* Saved data entries *
=======
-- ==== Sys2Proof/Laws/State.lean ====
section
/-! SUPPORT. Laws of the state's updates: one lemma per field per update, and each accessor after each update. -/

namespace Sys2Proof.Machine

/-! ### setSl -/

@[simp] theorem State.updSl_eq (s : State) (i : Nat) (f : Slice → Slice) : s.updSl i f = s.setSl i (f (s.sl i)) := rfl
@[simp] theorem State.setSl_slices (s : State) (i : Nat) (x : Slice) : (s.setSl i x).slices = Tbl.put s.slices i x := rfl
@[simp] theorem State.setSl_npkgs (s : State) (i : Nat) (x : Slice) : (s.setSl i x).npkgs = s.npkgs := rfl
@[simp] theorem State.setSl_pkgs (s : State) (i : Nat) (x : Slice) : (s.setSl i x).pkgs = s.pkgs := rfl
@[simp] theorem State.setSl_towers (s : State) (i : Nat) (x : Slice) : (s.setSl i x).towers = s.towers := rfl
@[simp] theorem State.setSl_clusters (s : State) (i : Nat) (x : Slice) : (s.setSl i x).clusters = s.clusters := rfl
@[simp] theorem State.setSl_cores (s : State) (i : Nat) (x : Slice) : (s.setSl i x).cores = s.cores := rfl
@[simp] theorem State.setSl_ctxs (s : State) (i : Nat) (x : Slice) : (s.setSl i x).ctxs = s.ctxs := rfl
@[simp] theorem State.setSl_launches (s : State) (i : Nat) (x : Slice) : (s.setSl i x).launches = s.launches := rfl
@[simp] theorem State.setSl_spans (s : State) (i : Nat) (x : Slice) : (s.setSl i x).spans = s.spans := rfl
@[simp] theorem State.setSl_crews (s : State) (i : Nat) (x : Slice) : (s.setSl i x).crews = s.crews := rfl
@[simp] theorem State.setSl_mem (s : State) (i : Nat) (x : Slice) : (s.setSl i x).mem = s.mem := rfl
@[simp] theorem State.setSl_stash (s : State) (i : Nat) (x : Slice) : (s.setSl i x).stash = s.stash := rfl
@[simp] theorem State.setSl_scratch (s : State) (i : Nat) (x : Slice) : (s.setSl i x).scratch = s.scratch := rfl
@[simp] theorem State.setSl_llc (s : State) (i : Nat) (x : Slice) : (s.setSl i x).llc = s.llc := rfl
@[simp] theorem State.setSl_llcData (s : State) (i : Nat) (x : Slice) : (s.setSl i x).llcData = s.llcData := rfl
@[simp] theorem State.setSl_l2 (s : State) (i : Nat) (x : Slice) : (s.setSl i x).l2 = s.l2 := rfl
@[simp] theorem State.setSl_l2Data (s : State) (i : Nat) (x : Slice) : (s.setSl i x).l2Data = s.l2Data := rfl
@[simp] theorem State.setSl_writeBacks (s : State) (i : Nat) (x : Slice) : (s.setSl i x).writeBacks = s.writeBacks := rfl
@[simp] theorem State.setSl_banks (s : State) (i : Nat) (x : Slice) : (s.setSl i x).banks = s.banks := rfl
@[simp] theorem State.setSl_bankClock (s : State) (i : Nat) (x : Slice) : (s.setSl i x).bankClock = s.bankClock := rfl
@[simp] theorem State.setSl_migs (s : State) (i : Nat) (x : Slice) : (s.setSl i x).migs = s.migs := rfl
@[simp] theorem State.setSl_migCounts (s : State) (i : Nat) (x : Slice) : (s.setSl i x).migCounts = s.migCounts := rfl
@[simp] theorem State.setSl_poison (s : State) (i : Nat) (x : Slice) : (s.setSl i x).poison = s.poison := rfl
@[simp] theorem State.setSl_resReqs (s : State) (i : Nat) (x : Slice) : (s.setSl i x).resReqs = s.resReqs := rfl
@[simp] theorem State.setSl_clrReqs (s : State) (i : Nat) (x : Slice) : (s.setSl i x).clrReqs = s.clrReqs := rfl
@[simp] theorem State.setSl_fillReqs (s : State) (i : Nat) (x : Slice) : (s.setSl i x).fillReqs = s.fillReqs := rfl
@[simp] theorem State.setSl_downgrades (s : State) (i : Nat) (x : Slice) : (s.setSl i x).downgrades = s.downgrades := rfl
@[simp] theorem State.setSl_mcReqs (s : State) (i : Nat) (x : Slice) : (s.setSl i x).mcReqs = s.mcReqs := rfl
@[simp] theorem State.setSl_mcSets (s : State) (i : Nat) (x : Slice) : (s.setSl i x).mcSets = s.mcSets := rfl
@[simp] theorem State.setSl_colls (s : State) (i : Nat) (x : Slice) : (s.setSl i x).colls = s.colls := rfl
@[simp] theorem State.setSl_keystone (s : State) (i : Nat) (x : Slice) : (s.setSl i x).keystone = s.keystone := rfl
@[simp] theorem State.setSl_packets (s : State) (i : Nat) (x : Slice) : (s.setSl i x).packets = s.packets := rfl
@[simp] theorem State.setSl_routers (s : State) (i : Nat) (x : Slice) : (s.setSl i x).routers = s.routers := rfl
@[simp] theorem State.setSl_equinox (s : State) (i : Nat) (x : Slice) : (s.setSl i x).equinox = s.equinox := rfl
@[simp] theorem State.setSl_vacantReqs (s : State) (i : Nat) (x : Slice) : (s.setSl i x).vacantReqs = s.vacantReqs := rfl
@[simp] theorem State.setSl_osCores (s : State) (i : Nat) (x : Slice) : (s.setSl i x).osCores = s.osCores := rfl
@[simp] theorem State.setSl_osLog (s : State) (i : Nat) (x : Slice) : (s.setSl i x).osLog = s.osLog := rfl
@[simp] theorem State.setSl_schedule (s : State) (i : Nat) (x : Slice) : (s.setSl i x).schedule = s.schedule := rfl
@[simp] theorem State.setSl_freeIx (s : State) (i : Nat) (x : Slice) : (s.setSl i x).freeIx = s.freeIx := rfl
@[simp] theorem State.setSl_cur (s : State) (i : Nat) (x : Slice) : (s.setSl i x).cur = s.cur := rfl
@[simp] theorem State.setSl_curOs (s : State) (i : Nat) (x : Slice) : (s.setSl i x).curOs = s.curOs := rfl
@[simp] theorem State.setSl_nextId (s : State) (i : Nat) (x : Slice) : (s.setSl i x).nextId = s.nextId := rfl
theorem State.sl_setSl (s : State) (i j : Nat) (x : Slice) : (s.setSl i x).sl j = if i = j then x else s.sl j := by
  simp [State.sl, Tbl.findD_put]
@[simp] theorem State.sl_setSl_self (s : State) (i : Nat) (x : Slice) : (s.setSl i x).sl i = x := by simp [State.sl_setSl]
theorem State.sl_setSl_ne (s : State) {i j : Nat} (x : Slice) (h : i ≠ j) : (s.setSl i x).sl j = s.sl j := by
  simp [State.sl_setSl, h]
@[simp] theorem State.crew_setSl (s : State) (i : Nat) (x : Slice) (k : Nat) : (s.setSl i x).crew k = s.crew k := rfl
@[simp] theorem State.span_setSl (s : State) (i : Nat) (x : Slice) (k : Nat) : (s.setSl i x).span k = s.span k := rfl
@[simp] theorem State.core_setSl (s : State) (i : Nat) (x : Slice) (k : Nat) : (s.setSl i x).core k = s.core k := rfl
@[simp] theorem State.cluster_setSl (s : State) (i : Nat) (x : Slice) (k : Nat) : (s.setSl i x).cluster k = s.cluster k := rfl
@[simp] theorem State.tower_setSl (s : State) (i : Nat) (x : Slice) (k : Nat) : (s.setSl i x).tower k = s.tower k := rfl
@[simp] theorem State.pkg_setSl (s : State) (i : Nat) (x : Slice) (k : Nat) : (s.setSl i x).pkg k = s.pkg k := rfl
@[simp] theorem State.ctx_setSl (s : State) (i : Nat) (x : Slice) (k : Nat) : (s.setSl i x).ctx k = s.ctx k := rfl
=======
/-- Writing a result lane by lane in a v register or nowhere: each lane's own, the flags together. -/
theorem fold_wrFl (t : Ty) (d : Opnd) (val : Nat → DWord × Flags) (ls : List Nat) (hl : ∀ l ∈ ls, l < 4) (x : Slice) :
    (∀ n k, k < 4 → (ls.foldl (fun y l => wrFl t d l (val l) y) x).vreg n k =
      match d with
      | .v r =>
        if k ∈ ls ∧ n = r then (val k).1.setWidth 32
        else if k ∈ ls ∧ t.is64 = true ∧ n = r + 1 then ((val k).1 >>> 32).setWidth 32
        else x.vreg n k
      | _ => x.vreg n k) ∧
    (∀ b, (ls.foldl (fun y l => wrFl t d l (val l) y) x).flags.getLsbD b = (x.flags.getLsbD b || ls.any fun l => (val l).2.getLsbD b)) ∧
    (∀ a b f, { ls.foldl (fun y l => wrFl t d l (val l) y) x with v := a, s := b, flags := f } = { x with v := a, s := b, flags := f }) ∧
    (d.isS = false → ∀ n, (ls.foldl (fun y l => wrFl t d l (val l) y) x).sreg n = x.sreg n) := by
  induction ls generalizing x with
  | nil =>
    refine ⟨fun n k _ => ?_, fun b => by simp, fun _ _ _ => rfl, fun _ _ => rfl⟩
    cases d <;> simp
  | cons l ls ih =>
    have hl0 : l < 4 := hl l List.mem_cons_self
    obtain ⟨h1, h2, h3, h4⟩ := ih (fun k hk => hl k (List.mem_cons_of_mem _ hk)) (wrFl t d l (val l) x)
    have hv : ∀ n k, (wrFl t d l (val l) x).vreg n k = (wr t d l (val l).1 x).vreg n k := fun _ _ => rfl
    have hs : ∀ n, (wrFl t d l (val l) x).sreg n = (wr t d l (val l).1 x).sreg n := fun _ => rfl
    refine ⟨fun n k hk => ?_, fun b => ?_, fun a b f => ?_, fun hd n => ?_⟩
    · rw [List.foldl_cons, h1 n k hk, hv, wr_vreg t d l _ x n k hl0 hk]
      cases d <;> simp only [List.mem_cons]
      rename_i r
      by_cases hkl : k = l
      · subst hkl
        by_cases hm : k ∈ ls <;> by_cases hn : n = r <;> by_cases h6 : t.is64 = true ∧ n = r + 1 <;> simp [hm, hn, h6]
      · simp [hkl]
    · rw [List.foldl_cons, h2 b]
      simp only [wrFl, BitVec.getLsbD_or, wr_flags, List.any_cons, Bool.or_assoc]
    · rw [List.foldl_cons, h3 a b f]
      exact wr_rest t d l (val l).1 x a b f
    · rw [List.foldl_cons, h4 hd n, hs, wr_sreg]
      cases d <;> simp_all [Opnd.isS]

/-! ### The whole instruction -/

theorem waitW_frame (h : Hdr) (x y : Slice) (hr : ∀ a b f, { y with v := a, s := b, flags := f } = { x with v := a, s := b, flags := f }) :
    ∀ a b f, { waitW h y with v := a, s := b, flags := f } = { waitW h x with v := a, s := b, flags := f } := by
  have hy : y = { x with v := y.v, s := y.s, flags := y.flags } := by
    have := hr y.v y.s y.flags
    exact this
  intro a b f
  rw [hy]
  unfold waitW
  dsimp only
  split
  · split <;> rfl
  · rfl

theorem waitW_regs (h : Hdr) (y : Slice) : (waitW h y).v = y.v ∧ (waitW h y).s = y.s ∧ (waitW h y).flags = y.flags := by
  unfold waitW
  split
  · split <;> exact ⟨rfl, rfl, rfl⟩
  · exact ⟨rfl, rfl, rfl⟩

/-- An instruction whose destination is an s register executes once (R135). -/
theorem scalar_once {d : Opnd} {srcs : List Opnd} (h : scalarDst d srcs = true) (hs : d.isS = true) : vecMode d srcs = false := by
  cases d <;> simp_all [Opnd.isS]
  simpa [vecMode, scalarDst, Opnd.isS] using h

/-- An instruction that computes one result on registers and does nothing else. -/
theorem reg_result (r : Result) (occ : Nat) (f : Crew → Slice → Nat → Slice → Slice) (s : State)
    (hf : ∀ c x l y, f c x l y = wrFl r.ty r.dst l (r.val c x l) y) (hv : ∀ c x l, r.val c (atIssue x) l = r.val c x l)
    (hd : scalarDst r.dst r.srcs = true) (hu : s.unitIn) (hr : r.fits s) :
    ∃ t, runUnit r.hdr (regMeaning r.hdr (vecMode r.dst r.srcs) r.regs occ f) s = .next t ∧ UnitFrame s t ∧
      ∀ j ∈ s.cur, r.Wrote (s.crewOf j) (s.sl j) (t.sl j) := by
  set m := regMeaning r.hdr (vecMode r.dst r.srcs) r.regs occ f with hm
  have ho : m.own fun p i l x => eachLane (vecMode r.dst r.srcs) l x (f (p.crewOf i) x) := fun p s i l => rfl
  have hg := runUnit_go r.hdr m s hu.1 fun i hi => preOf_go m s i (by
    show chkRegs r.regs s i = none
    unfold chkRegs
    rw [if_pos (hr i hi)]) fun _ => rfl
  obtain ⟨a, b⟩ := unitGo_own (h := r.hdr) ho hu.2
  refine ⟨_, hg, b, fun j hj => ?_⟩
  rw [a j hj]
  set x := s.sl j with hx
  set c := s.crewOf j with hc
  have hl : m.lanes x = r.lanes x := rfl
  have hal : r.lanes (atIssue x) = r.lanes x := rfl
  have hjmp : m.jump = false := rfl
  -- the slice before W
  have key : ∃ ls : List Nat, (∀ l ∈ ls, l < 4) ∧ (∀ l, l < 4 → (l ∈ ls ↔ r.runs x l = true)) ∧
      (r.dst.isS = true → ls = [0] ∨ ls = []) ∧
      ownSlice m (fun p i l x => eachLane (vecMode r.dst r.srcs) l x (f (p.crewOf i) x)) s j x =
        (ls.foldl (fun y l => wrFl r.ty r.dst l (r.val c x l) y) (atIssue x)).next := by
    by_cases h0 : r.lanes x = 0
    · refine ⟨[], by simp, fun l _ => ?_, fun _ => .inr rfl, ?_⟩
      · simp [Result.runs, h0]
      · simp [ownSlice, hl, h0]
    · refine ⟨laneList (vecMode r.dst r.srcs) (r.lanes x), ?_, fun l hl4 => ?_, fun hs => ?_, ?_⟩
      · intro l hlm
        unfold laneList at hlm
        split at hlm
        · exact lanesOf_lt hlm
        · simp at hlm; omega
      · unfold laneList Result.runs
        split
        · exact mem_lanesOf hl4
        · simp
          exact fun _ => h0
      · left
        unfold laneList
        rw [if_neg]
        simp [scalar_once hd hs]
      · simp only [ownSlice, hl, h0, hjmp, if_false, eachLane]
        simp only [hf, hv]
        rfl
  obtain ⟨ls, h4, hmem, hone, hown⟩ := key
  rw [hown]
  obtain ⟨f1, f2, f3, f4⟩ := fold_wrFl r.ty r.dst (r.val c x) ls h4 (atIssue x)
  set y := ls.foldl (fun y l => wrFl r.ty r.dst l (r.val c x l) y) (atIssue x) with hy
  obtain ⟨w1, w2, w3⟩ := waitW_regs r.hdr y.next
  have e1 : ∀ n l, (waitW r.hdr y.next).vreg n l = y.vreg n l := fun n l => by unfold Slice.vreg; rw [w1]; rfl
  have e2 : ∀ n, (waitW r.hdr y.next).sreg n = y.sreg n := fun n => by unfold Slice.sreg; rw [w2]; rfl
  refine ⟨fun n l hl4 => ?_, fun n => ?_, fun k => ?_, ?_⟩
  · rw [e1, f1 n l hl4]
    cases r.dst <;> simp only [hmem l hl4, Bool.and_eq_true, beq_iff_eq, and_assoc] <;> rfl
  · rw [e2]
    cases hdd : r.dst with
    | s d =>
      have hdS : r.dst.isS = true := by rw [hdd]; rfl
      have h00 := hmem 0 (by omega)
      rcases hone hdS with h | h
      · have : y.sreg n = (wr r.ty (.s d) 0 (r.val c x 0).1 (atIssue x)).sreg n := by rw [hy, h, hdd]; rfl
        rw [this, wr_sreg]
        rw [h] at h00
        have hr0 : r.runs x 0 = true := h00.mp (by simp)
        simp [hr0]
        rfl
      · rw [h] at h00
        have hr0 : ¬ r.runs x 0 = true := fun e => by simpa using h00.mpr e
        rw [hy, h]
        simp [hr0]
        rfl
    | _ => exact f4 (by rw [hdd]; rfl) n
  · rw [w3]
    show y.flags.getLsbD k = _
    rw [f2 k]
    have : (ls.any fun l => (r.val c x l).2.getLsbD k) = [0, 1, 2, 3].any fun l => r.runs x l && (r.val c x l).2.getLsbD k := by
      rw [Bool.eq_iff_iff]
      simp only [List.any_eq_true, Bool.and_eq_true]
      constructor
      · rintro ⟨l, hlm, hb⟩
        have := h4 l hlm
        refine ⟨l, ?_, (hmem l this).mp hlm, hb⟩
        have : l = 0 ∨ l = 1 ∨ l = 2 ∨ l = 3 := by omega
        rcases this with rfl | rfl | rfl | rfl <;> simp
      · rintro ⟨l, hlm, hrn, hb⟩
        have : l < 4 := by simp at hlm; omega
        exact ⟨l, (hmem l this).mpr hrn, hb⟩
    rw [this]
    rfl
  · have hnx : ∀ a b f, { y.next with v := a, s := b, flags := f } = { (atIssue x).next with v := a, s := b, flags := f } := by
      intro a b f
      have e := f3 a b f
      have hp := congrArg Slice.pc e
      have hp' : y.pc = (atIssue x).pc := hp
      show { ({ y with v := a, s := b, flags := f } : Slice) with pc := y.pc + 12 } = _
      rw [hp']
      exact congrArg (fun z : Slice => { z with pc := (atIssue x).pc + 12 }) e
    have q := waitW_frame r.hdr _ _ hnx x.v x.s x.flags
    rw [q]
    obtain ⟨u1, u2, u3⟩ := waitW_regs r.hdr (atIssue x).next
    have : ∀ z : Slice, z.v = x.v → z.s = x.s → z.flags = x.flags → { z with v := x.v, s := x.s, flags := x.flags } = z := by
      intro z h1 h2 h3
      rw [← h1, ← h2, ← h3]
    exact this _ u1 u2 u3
=======
* WHAT TO DO *
When the line with "have hp := congrArg Slice.pc e" is reached in the data above, start copying there, and copy each line exactly until the line with "exact this _ u1 u2 u3" has been copied; copy nothing else.

* EXERCISE ANSWER *
      have hp := congrArg Slice.pc e
      have hp' : y.pc = (atIssue x).pc := hp
      show { ({ y with v := a, s := b, flags := f } : Slice) with pc := y.pc + 12 } = _
      rw [hp']
      exact congrArg (fun z : Slice => { z with pc := (atIssue x).pc + 12 }) e
    have q := waitW_frame r.hdr _ _ hnx x.v x.s x.flags
    rw [q]
    obtain ⟨u1, u2, u3⟩ := waitW_regs r.hdr (atIssue x).next
    have : ∀ z : Slice, z.v = x.v → z.s = x.s → z.flags = x.flags → { z with v := x.v, s := x.s, flags := x.flags } = z := by
      intro z h1 h2 h3
      rw [← h1, ← h2, ← h3]
    exact this _ u1 u2 u3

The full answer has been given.